Exercise instructions: Find the line with "print them. -/" in the records below. Copy it and every line after it, up to and including the line with "opaque Config.burstPosition : Nat → Nat".

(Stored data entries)
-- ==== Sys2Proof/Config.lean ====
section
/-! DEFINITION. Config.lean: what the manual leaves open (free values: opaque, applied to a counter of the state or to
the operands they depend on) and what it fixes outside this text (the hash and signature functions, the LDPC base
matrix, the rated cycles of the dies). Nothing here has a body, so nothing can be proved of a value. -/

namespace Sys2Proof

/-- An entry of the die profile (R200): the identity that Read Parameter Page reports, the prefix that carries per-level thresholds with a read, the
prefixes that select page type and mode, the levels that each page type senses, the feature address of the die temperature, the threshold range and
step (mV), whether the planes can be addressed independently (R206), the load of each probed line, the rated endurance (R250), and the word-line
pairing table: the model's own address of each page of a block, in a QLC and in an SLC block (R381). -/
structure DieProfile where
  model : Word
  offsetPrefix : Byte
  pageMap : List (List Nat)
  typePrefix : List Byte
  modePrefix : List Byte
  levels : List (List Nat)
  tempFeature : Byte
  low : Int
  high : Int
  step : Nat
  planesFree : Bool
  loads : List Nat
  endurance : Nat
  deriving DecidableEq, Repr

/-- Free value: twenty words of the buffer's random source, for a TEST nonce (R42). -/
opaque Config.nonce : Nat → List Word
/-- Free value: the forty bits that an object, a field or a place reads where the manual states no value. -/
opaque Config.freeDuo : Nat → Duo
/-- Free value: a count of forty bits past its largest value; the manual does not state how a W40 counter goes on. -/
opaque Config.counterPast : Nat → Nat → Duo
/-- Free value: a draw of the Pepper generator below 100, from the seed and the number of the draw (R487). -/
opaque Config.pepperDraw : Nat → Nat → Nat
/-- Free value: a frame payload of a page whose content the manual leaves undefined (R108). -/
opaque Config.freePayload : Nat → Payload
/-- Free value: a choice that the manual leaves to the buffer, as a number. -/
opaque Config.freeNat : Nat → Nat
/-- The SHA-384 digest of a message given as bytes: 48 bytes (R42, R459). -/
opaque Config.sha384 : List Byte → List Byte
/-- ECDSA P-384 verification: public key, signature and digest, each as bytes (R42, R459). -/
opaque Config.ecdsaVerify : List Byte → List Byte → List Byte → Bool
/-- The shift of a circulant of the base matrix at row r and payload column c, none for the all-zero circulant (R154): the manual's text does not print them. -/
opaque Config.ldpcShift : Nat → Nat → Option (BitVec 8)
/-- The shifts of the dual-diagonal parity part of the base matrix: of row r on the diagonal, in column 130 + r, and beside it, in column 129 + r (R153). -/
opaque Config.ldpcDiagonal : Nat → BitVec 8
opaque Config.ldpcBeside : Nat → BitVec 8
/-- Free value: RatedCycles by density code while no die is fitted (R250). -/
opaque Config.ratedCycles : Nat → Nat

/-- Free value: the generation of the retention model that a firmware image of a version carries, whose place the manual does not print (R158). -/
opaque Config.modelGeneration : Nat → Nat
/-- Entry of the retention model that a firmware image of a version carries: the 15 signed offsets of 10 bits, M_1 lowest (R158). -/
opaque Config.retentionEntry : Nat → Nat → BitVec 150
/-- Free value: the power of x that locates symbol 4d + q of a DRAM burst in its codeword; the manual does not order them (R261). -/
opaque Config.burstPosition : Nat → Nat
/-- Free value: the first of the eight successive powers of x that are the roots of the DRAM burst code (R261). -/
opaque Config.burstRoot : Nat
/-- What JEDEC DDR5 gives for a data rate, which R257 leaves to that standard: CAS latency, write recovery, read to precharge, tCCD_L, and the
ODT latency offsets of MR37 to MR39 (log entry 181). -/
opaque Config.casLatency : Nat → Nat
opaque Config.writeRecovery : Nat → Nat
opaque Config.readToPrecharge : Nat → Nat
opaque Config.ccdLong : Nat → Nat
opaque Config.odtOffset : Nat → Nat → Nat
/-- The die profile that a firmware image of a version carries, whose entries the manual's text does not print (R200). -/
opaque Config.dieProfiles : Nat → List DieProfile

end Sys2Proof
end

Exercise result:
/-- The shift of a circulant of the base matrix at row r and payload column c, none for the all-zero circulant (R154): the manual's text does not print them. -/
opaque Config.ldpcShift : Nat → Nat → Option (BitVec 8)
/-- The shifts of the dual-diagonal parity part of the base matrix: of row r on the diagonal, in column 130 + r, and beside it, in column 129 + r (R153). -/
opaque Config.ldpcDiagonal : Nat → BitVec 8
opaque Config.ldpcBeside : Nat → BitVec 8
/-- Free value: RatedCycles by density code while no die is fitted (R250). -/
opaque Config.ratedCycles : Nat → Nat

/-- Free value: the generation of the retention model that a firmware image of a version carries, whose place the manual does not print (R158). -/
opaque Config.modelGeneration : Nat → Nat
/-- Entry of the retention model that a firmware image of a version carries: the 15 signed offsets of 10 bits, M_1 lowest (R158). -/
opaque Config.retentionEntry : Nat → Nat → BitVec 150
/-- Free value: the power of x that locates symbol 4d + q of a DRAM burst in its codeword; the manual does not order them (R261). -/
opaque Config.burstPosition : Nat → Nat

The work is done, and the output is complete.